Beyond Model-Free: Leveraging Model-Based Reinforcement Learning for Software Systems and Computer Networks Optimization

Project Description

Reinforcement Learning (RL) is increasingly used to solve control problems beyond traditional domains such as robotics, autonomous driving, and power management. In software systems and networking, RL has been applied to cloud job scheduling, cellular network resource allocation, video streaming rate adaptation, and DVFS control in mobile devices. Almost all existing efforts rely on model-free RL due to its simplicity and broad applicability: policies are learned directly through trial-and-error without explicit environment modeling. However, model-free RL often suffers from sample inefficiency and slow convergence, limiting its practicality in real-world systems.
This project investigates the potential of model-based RL for practical control problems.
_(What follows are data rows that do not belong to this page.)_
-- ==== Sys2Proof/Machine/Keys.lean ====
section
/-!
DEFINITION. Machine/Keys.lean: the key hierarchy of Table 16-1, the pair secret and its key record (R372, R373).
-/

namespace Sys2Proof.Machine

/-! ### Keys of the device (Table 16-1) -/

def devidSeed (s : State) : BitVec 256 := kmac 256 s.fuses.uds.toNat [] .devid
def devidPk (s : State) : BitVec 15616 := Config.mldsaPk (devidSeed s)

/-- SHA3-384 of the DevID public key. -/
def devidHash (s : State) : BitVec 384 := Config.sha3 (leBytes 1952 (devidPk s).toNat)

/-- The seed of the alias key pair for a value of E_2. -/
def aliasFor (s : State) (e2 : BitVec 384) : BitVec 256 := kmac 256 s.fuses.uds.toNat (hashBytes e2) .alias_

/-- A signature of the alias key. -/
def aliasSign (s : State) (l : List Byte) : BitVec 26472 := Config.mldsaSign s.boot.measure.aliasSeed l

def storeSeed (s : State) : BitVec 512 := kmac 512 s.fuses.uds.toNat [] .store

/-- ek_s of this switch. -/
def storeEk (s : State) : BitVec 12544 := Config.kemEk (storeSeed s)

/-- S_s (R372). -/
def storageSecret (s : State) : BitVec 256 :=
  kmac 256 (Config.kemSs (storeEk s) (kmac 256 s.fuses.uds.toNat [] .self)).toNat [] .storage

/-- The binding key pair's seed for a set and a generation (R382). -/
def bindSeed (s : State) (set gen : Nat) : BitVec 512 := kmac 512 s.fuses.uds.toNat (leBytes 4 set ++ leBytes 4 gen) .bind

/-! ### The pair secret (R372, R373, R380) -/

/-- m of this switch toward its twin. -/
def pairMessage (s : State) : BitVec 256 :=
  kmac 256 s.fuses.uds.toNat (leBytes 2 (twinId s).toNat ++ leBytes 4 (pairGen s).toNat) .pairM

/-- S_p: S_s without a twin; with one, made of both halves, and absent until the partner's ciphertext is known. -/
def pairSecret (s : State) : Option (BitVec 256) :=
  if !twinPresent s then some (storageSecret s)
  else match s.keys.peer with
    | some (g, ek, ct) =>
      if g = pairGen s then
        let own := (Config.kemSs ek (pairMessage s)).toNat
        let other := (Config.kemDecaps (storeSeed s) ct).toNat
        let key := if selfId s < twinId s then own + other * 2 ^ 256 else other + own * 2 ^ 256
        some (kmac 256 key (leBytes 4 g.toNat) .pair)
      else none
    | none => none

/-- The 4 KiB key record (R373). -/
def keyRecord (s : State) : List Byte :=
  let g := pairGen s
  let (ct, ek) : BitVec 12544 × BitVec 12544 := match s.keys.peer with
    | some (_, ek, ct) => (ct, ek)
    | none => (0, 0)
  let l := leBytes 2 0x000B ++ leBytes 2 (selfId s).toNat ++ leBytes 4 g.toNat ++ leBytes 1568 ct.toNat ++ leBytes 1568 ek.toNat
  l ++ List.replicate (4096 - l.length) 0

/-- Writes the key record, in pieces of 128 B: area 4 at the twin, area 5 at the fallback ledger extent. -/
def writeKeyRecord (s : State) : State :=
  let ps := (piecesOf 128 32 (keyRecord s)).zipIdx
  let put := fun (s : State) (area : Nat) => ps.foldl (fun s p => say s (.mirror area p.2 (BitVec.ofNat 1024 (leVal p.1)))) s
  let s := if twinPresent s then ps.foldl (fun s p => mirrorSend s 4 p.2 0 p.1) (put s 4) else s
  if ledgerExtPresent s then put s 5 else s

/-- Derives S_p from what is known now. -/
def refreshPair (s : State) : State := { s with keys := { s.keys with sP := pairSecret s } }

end Sys2Proof.Machine
end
A key observation is that in many systems scenarios, accurate state-transition models can be constructed and trained efficiently. Leveraging such models allows RL to first learn the system dynamics and then derive optimal control policies through dynamic programming techniques (e.g., Value Iteration), which can often be computed within seconds for realistic state spaces.
We will investigate model-based RL across multiple applications, including cloud job scheduling, resource management in cloud clusters, and power optimization in edge devices. The success of this project will expand the applicability of RL in systems design and contribute to more efficient, intelligent infrastructure.

Start Date

January 1, 2026

Postdoc Qualifications

1. PH.D. in Computer Science or Electrical and Computer Engineering

2. Strong background in Reinforcement Learning (RL): Demonstrated expertise in both model-free and model-based RL, with a solid grasp of dynamic programming, value iteration, and policy optimization methods.

3. Systems and Networking Knowledge: Experience in at least one relevant domain such as cloud computing, mobile/edge systems, computer networks, or operating systems, with an interest in applying ML to real-world systems control problems.
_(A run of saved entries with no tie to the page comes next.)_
-- ==== Sys2Proof/Machine/Tick.lean ====
section
/-!
DEFINITION. Machine/Tick.lean: what happens at a tick, which is what a step does when no command waits: fabric time
advances, the switch core hands on one packet, each port sends what it can, and collective rounds take what waited for them.
-/

namespace Sys2Proof.Machine

/-- Fabric time advances by 1 ns (R316); one tick of 5,000 goes 2 ns or none while an offset is slewed away: 200 ppm
(R320). -/
def advanceTime (s : State) : State :=
  let t := s.time
  if t.phase < 4999 then { s with time := { t with now := (t.now + 1) % 2 ^ 64, phase := t.phase + 1 } }
  else if 0 < t.slew then
    { s with time := { t with now := (t.now + 2) % 2 ^ 64, phase := 0, slew := t.slew - 1, offset := t.offset + 1 } }
  else if t.slew < 0 then { s with time := { t with phase := 0, slew := t.slew + 1, offset := t.offset - 1 } }
  else { s with time := { t with now := (t.now + 1) % 2 ^ 64, phase := 0 } }

/-- The 1PPS output falls 1 ms after its rising edge (R456). -/
def ppsFall (s : State) : State :=
  match s.time.ppsHigh with
  | some t => if t ≤ s.time.now then { s with time := { s.time with ppsHigh := none }, out := s.out ++ [.pin 0 false] } else s
  | none => s

/-- The switch core takes the oldest packet that this switch's own units have formed. -/
def routeHead (s : State) : State :=
  match s.fab.outbox with
  | [] => s
  | p :: l => route { s with fab := { s.fab with outbox := l } } p

/-- The islands' copies of fabric time have seen it: after a backward step they hold until it passes them (R13). -/
def seeTime (s : State) : State := { s with time := { s.time with copy := max s.time.copy s.time.now } }

/-- What goes out again by itself: requests of the switch's own agent and of device-role ports (R35, R75). -/
def goAgain (s : State) : State :=
  (s.fab.flex.map (fun q => q.id)).foldl flexAgain (issueAsks (reissueFlushed s))

/-- One tick. With the clocks stopped nothing happens. -/
def tick (s : State) : State :=
  if s.boot.power = .off then s
  else
    let s := ppsFall (advanceTime (seeTime s))
    if isRunning s then settleOwn (bridgeAll (egressAll (routeHead (goAgain s)))) else s

end Sys2Proof.Machine
end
4. Applied Machine Learning Experience: Proficiency in developing and implementing ML algorithms using frameworks such as PyTorch or TensorFlow, with a track record of applying them to practical problems.

5. Programming and Experimentation Skills: Strong skills in Python/C++ (or similar), experience with simulation environments and system-level benchmarking, and the ability to design reproducible experiments.
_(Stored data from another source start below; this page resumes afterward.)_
/-- R339, R415, R424, R426, R428 and Table 18-5: what stops the switch, and what a reset keeps. Without power, or with a rail that fails,
every lane is down. A warm reset keeps tier 0, the retired units and the flash, and clears the engines and the ledger; without the record of
its set-up it waits for the host with a security fault. A write to CTL.RESET without the confirmation, or of room 0x00, is counted and
ignored; a room is reset when its work is done. The model's own choices in it: log entries 103, 105, 106 and 107. -/
def Obligations.ResetsKeepWhatTheyMust : Prop :=
  ∀ (s : State) (m : MirrorImage) (v : Word),
    (Answers s .powerLoss fun t => t.boot = { s.boot with power := .off } ∧ (∀ q ∈ t.fab.ports, q.up = false) ∧ (∀ q ∈ t.fab.brg, q.up = false) ∧
      (∀ q ∈ t.fab.flex, q.up = false) ∧ t.pool = s.pool ∧ t.maps = s.maps ∧ t.out = s.out) ∧
    (s.boot.power = .off → exec .railFault s = .next s) ∧
    (s.boot.power ≠ .off → Answers s .railFault fun t => t.boot.power = .off ∧ t.hlth.state = .failed ∧ t.hlth.replace = true ∧ t.out = s.out ++ [.pin 1 true] ∧
      t.pool = s.pool ∧ ∀ q ∈ t.fab.ports, q.up = false) ∧
    (∀ i cause, canWarm s = true → (i = .sysRstN m ∧ cause = 1 ∨ i = .warmReset v m ∧ cause = 2 ∧ bar0Open s = true ∧ resetKind v = 1 ∧ resetConfirmed v = true) →
      (let kept (t : State) : Prop := t.pool = s.pool ∧ t.engine = {} ∧ t.ledger.entries = [] ∧ t.ledger.rings = [] ∧ t.sync = {} ∧
         t.maps.exts = s.maps.exts.map (fun x => { x with reqs := [] }) ∧ t.hlth.retired = s.hlth.retired ∧ t.boot.flash0 = s.boot.flash0 ∧
         t.boot.flash1 = s.boot.flash1 ∧ t.boot.kind = 2 ∧ t.boot.cause = cause ∧ t.regs = { s.regs with rwl := [], locked := false, autolock := false }
       (∀ c, pickImage s.fuses (bootOrder s.boot) 0 = (none, c) → Answers s i fun t => kept t ∧ t.boot.power = .imageWait ∧ t.hlth.log = s.hlth.log) ∧
       (∀ src l c, pickImage s.fuses (bootOrder s.boot) 0 = (some (src, l), c) → s.boot.setupRec = none → Answers s i fun t => kept t ∧ t.boot.power = .setUp ∧
         t.boot.stage = 6 ∧ t.keys.secFaults = 1 ∧ t.hlth.serial = s.hlth.serial + 1))) ∧
    (canWarm s = false → exec (.sysRstN m) s = .next s) ∧
    (bar0Open s = true → resetKind v ≠ 1 ∨ resetConfirmed v = false ∨ canWarm s = false → exec (.warmReset v m) s = .next { s with boot := { s.boot with rstIgn := s.boot.rstIgn + 1 } }) ∧
    (bar0Open s = true → resetTarget v = 0 ∨ resetConfirmed v = false ∨ resetTarget v ∈ s.boot.roomResets →
      exec (.roomReset v) s = .next { s with boot := { s.boot with rstIgn := s.boot.rstIgn + 1 } }) ∧
    (isRunning s = true → resetKind v = 2 → resetConfirmed v = true → resetTarget v ≠ 0 → s.boot.roomResets = [] → (∀ r ∈ s.ledger.rings, r.room ≠ resetTarget v) →
      (roomWork s (resetTarget v) ≠ [] → exec (.roomReset v) s = .next { s with boot := { s.boot with roomResets := [resetTarget v] } }) ∧
      (roomWork s (resetTarget v) = [] → (∀ y ∈ s.maps.handles, y.room ≠ resetTarget v) → (∀ y ∈ s.engine.caravans, y.room ≠ resetTarget v) → Answers s (.roomReset v) fun t =>
        t.boot = { s.boot with roomRst := (resetTarget v).toNat } ∧ t.coll.ctxs = s.coll.ctxs.filter (fun c => c.room != resetTarget v) ∧
        t.filt.automata = s.filt.automata.filter (fun a => a.room != resetTarget v) ∧ t.maps = s.maps ∧ t.pool = s.pool))

/-- R400, R420, R430, R431, R433 and R448: registers and functions. An RWL register takes the nearest legal value until the lock, and none
after it; a new window base of a flex port holds the port's length to the range from there; a write of another size or place is ignored and counted. At the lock the switch runs and its set-up is recorded. A mailbox
answers its request, one at a time. While the management link is down records of functions wait; they are written in order when it is
up. A function level reset disables the function's rings and takes over their work.
The model's own choices in it: log entries 104, 108, 110 and 111. -/
def Obligations.RegistersLockAndFunctions : Prop :=
  ∀ (s : State) (o n : Nat) (v : Word) (m : MirrorImage), bar0Open s = true →
    (n ≠ 8 ∨ o % 8 ≠ 0 → exec (.registerWrite o n v) s = .next { s with regs := { s.regs with badIgnored := s.regs.badIgnored + 1 } }) ∧
    (o % 8 = 0 → o ≠ ctlBase → o ≠ ctlBase + 8 → (rwlReset s.fuses.a20 o).isSome = true →
      (s.regs.locked = true → exec (.registerWrite o 8 v) s = .next { s with regs := { s.regs with rwlIgnored := s.regs.rwlIgnored + 1 } }) ∧
      (s.regs.locked = false → Answers s (.registerWrite o 8 v) fun t => t = { s with regs := { s.regs with rwl := t.regs.rwl } } ∧ rwl t o = legalRwl s o v ∧
        (inArr o (portBase + 0xA80) 8 16 = false → ∀ o', o' ≠ o → rwl t o' = rwl s o') ∧
        (inArr o (portBase + 0xA80) 8 16 = true → (∀ o', o' ≠ o → o' ≠ o + 0x80 → rwl t o' = rwl s o') ∧
          ∃ u, rwl u o = legalRwl s o v ∧ (∀ o', o' ≠ o → rwl u o' = rwl s o') ∧ rwl t (o + 0x80) = legalRwl u (o + 0x80) (rwl s (o + 0x80))))) ∧
    (o % 8 = 0 → o < mboxBase → o ≠ ctlBase + 8 → rwlReset s.fuses.a20 o = none → (readReg s o).isSome = true → exec (.registerWrite o 8 v) s = .next s) ∧
    (o % 8 = 0 → o < mboxBase → o ≠ ctlBase + 8 → readReg s o = none → exec (.registerWrite o 8 v) s = .next { s with regs := { s.regs with badIgnored := s.regs.badIgnored + 1 } }) ∧
    (∀ a, s.boot.power ≠ .setUp → exec (.setUpLock a n m) s = .next { s with regs := { s.regs with rwlIgnored := s.regs.rwlIgnored + 1 } }) ∧
    (∀ a, s.boot.power = .setUp → m.reached = false → m.witness = none → ∃ u, exec (.setUpLock a n m) s = .next (settleAll (pump u)) ∧ u.boot.power = .running ∧
      u.regs.locked = true ∧ u.regs.autolock = a ∧ u.mgmt.numVfs = n ∧ u.pool = s.pool ∧ u.ledger.mirrorRead = false ∧ u.boot.setupRec ≠ none ∧
      u.boot.measure.m2 = s.boot.measure.m2) ∧
    (64 ≤ n → exec (.mailboxRequest n o) s = .next s) ∧
    (n < 64 → (boxOf s n).req = true → exec (.mailboxRequest n o) s = .next { s with mgmt := { s.mgmt with boxIgnored := s.mgmt.boxIgnored + 1 } }) ∧
    (n < 64 → (boxOf s n).req = false → Answers s (.mailboxRequest n o) fun t => t = { s with mgmt := t.mgmt } ∧ (boxOf t n).f = n ∧
      (boxOf t n).reqLen = clampNat 5 1024 o ∧ (boxOf t n).request = (boxOf s n).request ∧
      (s.mgmt.flr.contains n = true → (boxOf t n).req = true ∧ (boxOf t n).rsp = false) ∧
      (s.mgmt.flr.contains n = false → (boxOf t n).req = false ∧ (boxOf t n).rsp = true ∧
        (readByte (boxOf s n).request 0 ≠ 0x02 → (boxOf t n).resp = [readByte (boxOf s n).request 0, readByte (boxOf s n).request 1, 0x01]))) ∧
    (exec .mgmtLinkDown s = .next { s with mgmt := { s.mgmt with link := false } } ∧ exec .mgmtPerstN s = .next { s with mgmt := { s.mgmt with link := false } }) ∧
    (exec (.mgmtLinkUp n) s = .next { s with
      mgmt := { s.mgmt with link := true, waitRecs := [], numVfs := n }
      out := s.out ++ s.mgmt.waitRecs.map fun x => .hostWrite x.1 x.2.1 (leBytes 32 x.2.2.toNat) }) ∧
    (isRunning s = true → n = 0 ∨ 64 ≤ n → exec (.vfFlr n) s = .next s) ∧
    (isRunning s = true → 1 ≤ n → n < 64 → ∃ u, exec (.vfFlr n) s = .next (settleDisables (settleFlr u)) ∧ n ∈ u.mgmt.flr ∧ (MirrorStands s → u.pool = s.pool ∧ u.maps = s.maps) ∧
      (∀ r ∈ u.ledger.rings, r.fabric = false → r.fn = n → r.enabled = false) ∧
      u.ledger.rings.map (fun r => (r.id, r.h, r.nw)) = s.ledger.rings.map (fun r => (r.id, r.h, r.nw)) ∧
      u.ledger.entries.map (fun x => (x.n, x.result, x.adopted)) = s.ledger.entries.map fun x =>
        (x.n, x.result, x.adopted || s.ledger.rings.any fun r => !r.fabric && r.fn == n && r.id == x.ring))

/-- One step takes the command at the front of the queue and runs it on the state with the rest of the queue. (The queue is the
model's own, log entry 1; no rule is cited for it.) -/
def Obligations.StepRunsTheFrontCommand : Prop :=
  ∀ (s : State) (c : Instr) (l : List Instr), s.pending = c :: l → step s = exec c { s with pending := l }

/-- With no command waiting a step is a tick of the clock (log entry 2): fabric time goes on by 1 ns, by 2 or 0 ns where an offset is slewed
away, and the islands' copies have seen it (R13); a running switch then routes the oldest packet of its own, and each port sends what it
can; without power nothing happens. -/
def Obligations.IdleStepIsATick : Prop :=
  ∀ (s : State), s.pending = [] → (s.boot.power = .off → step s = .next s) ∧
    (s.boot.power ≠ .off → isRunning s = false → s.time.ppsHigh = none →
      step s = .next (advanceTime { s with time := { s.time with copy := max s.time.copy s.time.now } })) ∧
    (isRunning s = true → ∃ u t, step s = .next t ∧ t = settleOwn (bridgeAll (egressAll (routeHead (goAgain u)))) ∧ u.fab = s.fab ∧
      (s.time.ppsHigh = none → u = advanceTime { s with time := { s.time with copy := max s.time.copy s.time.now } }) ∧
      (∀ p l, u.fab.outbox = p :: l → routeHead u = route { u with fab := { u.fab with outbox := l } } p)) ∧
    (s.time.phase < 4999 → (advanceTime s).time.now = (s.time.now + 1) % 2 ^ 64) ∧
    (4999 ≤ s.time.phase → (advanceTime s).time.phase = 0 ∧
      (0 < s.time.slew → (advanceTime s).time.now = (s.time.now + 2) % 2 ^ 64 ∧ (advanceTime s).time.slew = s.time.slew - 1) ∧
      (s.time.slew < 0 → (advanceTime s).time.now = s.time.now ∧ (advanceTime s).time.slew = s.time.slew + 1) ∧
      (s.time.slew = 0 → (advanceTime s).time.now = (s.time.now + 1) % 2 ^ 64))

/-- After reset every RWL register reads as its reset value, no line is cached, no descriptor is held, no link is up, the switch is
Healthy, and its memory lists nothing, which is its canonical form. The model's own choices in it: log entries 3, 4 and 5. -/
def Obligations.ResetState : Prop :=
  (∀ o v, rwlReset State.reset.fuses.a20 o = some v → readReg State.reset o = some v) ∧
    readReg State.reset dirBase = some 6 ∧ readReg State.reset ledgBase = some 0x0002000000000000 ∧ readReg State.reset portBase = some 0x0808 ∧
    State.reset.dir.entries = [] ∧ State.reset.ledger.entries = [] ∧ State.reset.fab.ports = [] ∧ State.reset.hlth.state = .healthy ∧ State.reset.hlth.retired = [] ∧
    State.reset.pending = [] ∧ Memory.wf State.reset.pool.mem = true ∧ State.reset.pool.marks = []

/-- Every command of the home keeps the pool in its canonical form: addresses rise strictly, and no byte is listed that reads as an
unlisted one (log entry 3). -/
def Obligations.HomeKeepsMemoryCanonical : Prop :=
  ∀ (s t : State) (i : Instr), Memory.wf s.pool.mem = true → exec i s = .next t →
    ((∃ r, (∃ v, i = .ld r v) ∨ (∃ h, i = .ldSnap r h) ∨ i = .rdS r ∨ i = .rdU r ∨ i = .upg r ∨ i = .evc r ∨ (∃ d, i = .st r d) ∨ (∃ d, i = .wb r d) ∨
      (∃ k a, i = .amo r k a) ∨ ∃ c w, i = .cas r c w) ∨
     (∃ a, i = .srNone a ∨ i = .srClean a ∨ i = .srWb a ∨ ∃ d, i = .srData a d) ∨ (∃ a, i = .leaseExpiry a) ∨ (∃ g a, i = .snoopLossTimer g a) ∨
     (∃ g, i = .promotion g) ∨ (∃ g, i = .tileRecall g) ∨ ∃ n, i = .cowCopyDone n) → Memory.wf t.pool.mem = true
end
6. Research and Communication Ability: Proven research record (e.g., publications in ML, systems, or networking venues) and strong written/oral communication skills for disseminating results and collaborating across disciplines.

Co-advisors

Prof. Y. Charlie Hu, [email protected], ECE, https://engineering.purdue.edu/~ychu/

Prof. ShaoShuai Mou, Aeronautics and Astronautics, https://engineering.purdue.edu/AAE/people/ptProfile?resource_id=124981

Bibliography

P. C. Heredia, J. George, S. Mou. Distributed Offline Reinforcement Learning. Proceedings of IEEE Conference on Decision and Control, Cancun, Mexico, 2022.

Y. Xie, S. Mou, S. Sundaram. Communication-Efficient and Resilient Distributed Q-Learning. IEEE Transactions on Neural Networks and Learning Systems, 1-14, 2023.

A. Jajoo, Y. C. Hu, X. Lin, and Nan Deng. Slearn: A Case for Task Sampling based Learning for Cluster Job Scheduling. In IEEE Transactions on Cloud Computing, Vol. 11(3), pp. 2664-2680, July-September 2023.

Z. Jonny Kong, Qiang Xu, Jiayi Meng, and Y. Charlie Hu. AccuMO: Accuracy-Centric Multitask Offloading in Edge-Assisted Mobile Augmented Reality. In Proc. of ACM MobiCom, October 2-6, 2023.

Z. Jonny Kong, Qiamg Xu, Y. Charlie Hu. PPIPE: Efficient Video Analytics Serving on Heterogeneous GPU Clusters via Pool-Based Pipeline Parallelism. In Proc. of USENIX ATC, July 7-9, 2025.